7. (C) The Ambassador then raised Spanta's recent statements 
downplaying Iranian actions (including that there is no 
evidence Iran is assisting the Taliban). He told Spanta that 
this statement had caught Washington's attention as, in fact, 
we all know that Iran is providing support to the Taliban. 
The Ambassador underlined that the U.S. appreciates the 
problems Afghanistan has with Iran and the need for good 
relations; the challenge is finding a way to be a good 
neighbor without exonerating them. 

8. (C) Spanta defended his statements, saying they reflected 
the position of the Afghan government and that he had been 
doing his duty. While there is indeed deep concern over 
Iranian influence, it is simply not possible for Afghanistan 
to open a second front with Iran, given the need to deal with 
Pakistan. Spanta observed that while he personally believes 
that Iran is more dangerous than Pakistan (I cannot accept 
the role of mullahs, especially the Iranian mullahs), he 
recognizes that he is obligated to work to reduce tensions 
with Iran.

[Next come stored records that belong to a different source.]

theorem State.chainSynced_keeps {s₀ : State} {s : State}  (th : Nat)  (hk : Keeps s₀ s) :
    Keeps s₀ (State.chainSynced s th ) := by
  unfold State.chainSynced
  try dsimp only
  repeat' first | (with_reducible assumption) | with_reducible exact Keeps.refl _ | (with_reducible apply State.notice_keeps) | (with_reducible apply State.enumDone_keeps) | (with_reducible apply State.flag_keeps) | (fail_if_no_progress (with_reducible refine Keeps.upd ?_)) | (with_reducible apply Keeps.ite) | split | (intro _ _ _) | (intro _ _) | (with_reducible refine Keeps.snd (by with_reducible assumption) ?_) | (with_reducible refine Keeps.fst (by with_reducible assumption) ?_) | (with_reducible refine Keeps.snd2 (by with_reducible assumption) ?_) | (with_reducible refine Keeps.snd3 (by with_reducible assumption) ?_) | dsimp only

theorem doSyncRsp_keeps {s₀ : State} {s : State}  (f : Frame) (t1 : Int) (t4 : Int) (worst : Nat)  (hk : Keeps s₀ s) :
    Keeps s₀ (doSyncRsp f t1 t4 worst s ) := by
  unfold doSyncRsp
  try dsimp only
  repeat' first | (with_reducible assumption) | with_reducible exact Keeps.refl _ | (with_reducible apply State.chainSynced_keeps) | (with_reducible apply State.towTake_keeps) | (with_reducible apply State.measured_keeps) | (with_reducible apply Keeps.ite) | split | (intro _ _ _) | (intro _ _) | dsimp only

theorem State.resetTow_keeps {s₀ : State} {s : State}    (hk : Keeps s₀ s) :
    Keeps s₀ (State.resetTow s ) := by
  unfold State.resetTow
  try dsimp only
  repeat' first | (with_reducible assumption) | with_reducible exact Keeps.refl _ | (with_reducible apply State.resetCsr_keeps) | (fail_if_no_progress (with_reducible refine Keeps.upd ?_)) | split | (intro _ _ _) | (intro _ _) | (with_reducible refine Keeps.snd (by with_reducible assumption) ?_) | (with_reducible refine Keeps.fst (by with_reducible assumption) ?_) | (with_reducible refine Keeps.snd2 (by with_reducible assumption) ?_) | (with_reducible refine Keeps.snd3 (by with_reducible assumption) ?_) | dsimp only

theorem State.abortRelayed_keeps {s₀ : State} {s : State}    (hk : Keeps s₀ s) :
    Keeps s₀ (State.abortRelayed s ) := by
  unfold State.abortRelayed
  try dsimp only
  repeat' first | (with_reducible assumption) | with_reducible exact Keeps.refl _ | (with_reducible apply State.finishWork_keeps) | (with_reducible apply State.respond_keeps) | (with_reducible apply Keeps.foldl) | (with_reducible apply Keeps.foldl_fst) | (with_reducible apply Keeps.foldl_snd) | split | (intro _ _ _) | (intro _ _) | dsimp only

theorem doResetTowpath_keeps {s₀ : State} {s : State}  (h : CmdHdr)  (hk : Keeps s₀ s) :
    Keeps s₀ (doResetTowpath h s ) := by
  unfold doResetTowpath
  try dsimp only
  repeat' first | (with_reducible assumption) | with_reducible exact Keeps.refl _ | (with_reducible apply State.respond_keeps) | (with_reducible apply State.notice_keeps) | (with_reducible apply State.resetTow_keeps) | (with_reducible apply State.towSend_keeps) | (with_reducible apply State.abortRelayed_keeps) | (with_reducible apply State.command_keeps) | (with_reducible apply Keeps.ite) | split | (intro _ _ _) | (intro _ _) | (with_reducible refine Keeps.snd (by with_reducible assumption) ?_) | (with_reducible refine Keeps.fst (by with_reducible assumption) ?_) | (with_reducible refine Keeps.snd2 (by with_reducible assumption) ?_) | (with_reducible refine Keeps.snd3 (by with_reducible assumption) ?_) | dsimp only

theorem doResetT_keeps {s₀ : State} {s : State}  (f : Frame)  (hk : Keeps s₀ s) :
    Keeps s₀ (doResetT f s ) := by
  unfold doResetT
  try dsimp only
  repeat' first | (with_reducible assumption) | with_reducible exact Keeps.refl _ | (with_reducible apply State.towRelay_keeps) | (with_reducible apply State.resetTow_keeps) | (with_reducible apply State.flag_keeps) | (with_reducible apply State.towTake_keeps) | (with_reducible apply Keeps.ite) | split | (intro _ _ _) | (intro _ _) | dsimp only

end Sys2Proof.Machine
end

The Ambassador reiterated that being a good 
neighbor does not require ignoring or denying actions that 
are unacceptable. 

Trip to Washington 
------------------ 

9. (C) The ForMin reiterated his desire to travel to 
Washington as soon as possible to lay the groundwork for a 
possible visit by President Karzai and the Paris Conference. 
He also hoped to sign a joint statement affirming U.S. and 
Afghan commitment to the Strategic Partnership (text of 
agreed statement will be forwarded to SCA/A) while he was in 
Washington. He said he recognized the statement would be 
largely symbolic, but asserted that it would have positive 
resonance with the Afghan public. Spanta was working through 
the Afghan Embassy in Washington and aiming for a visit early 
in May. The Ambassador promised to relay the request.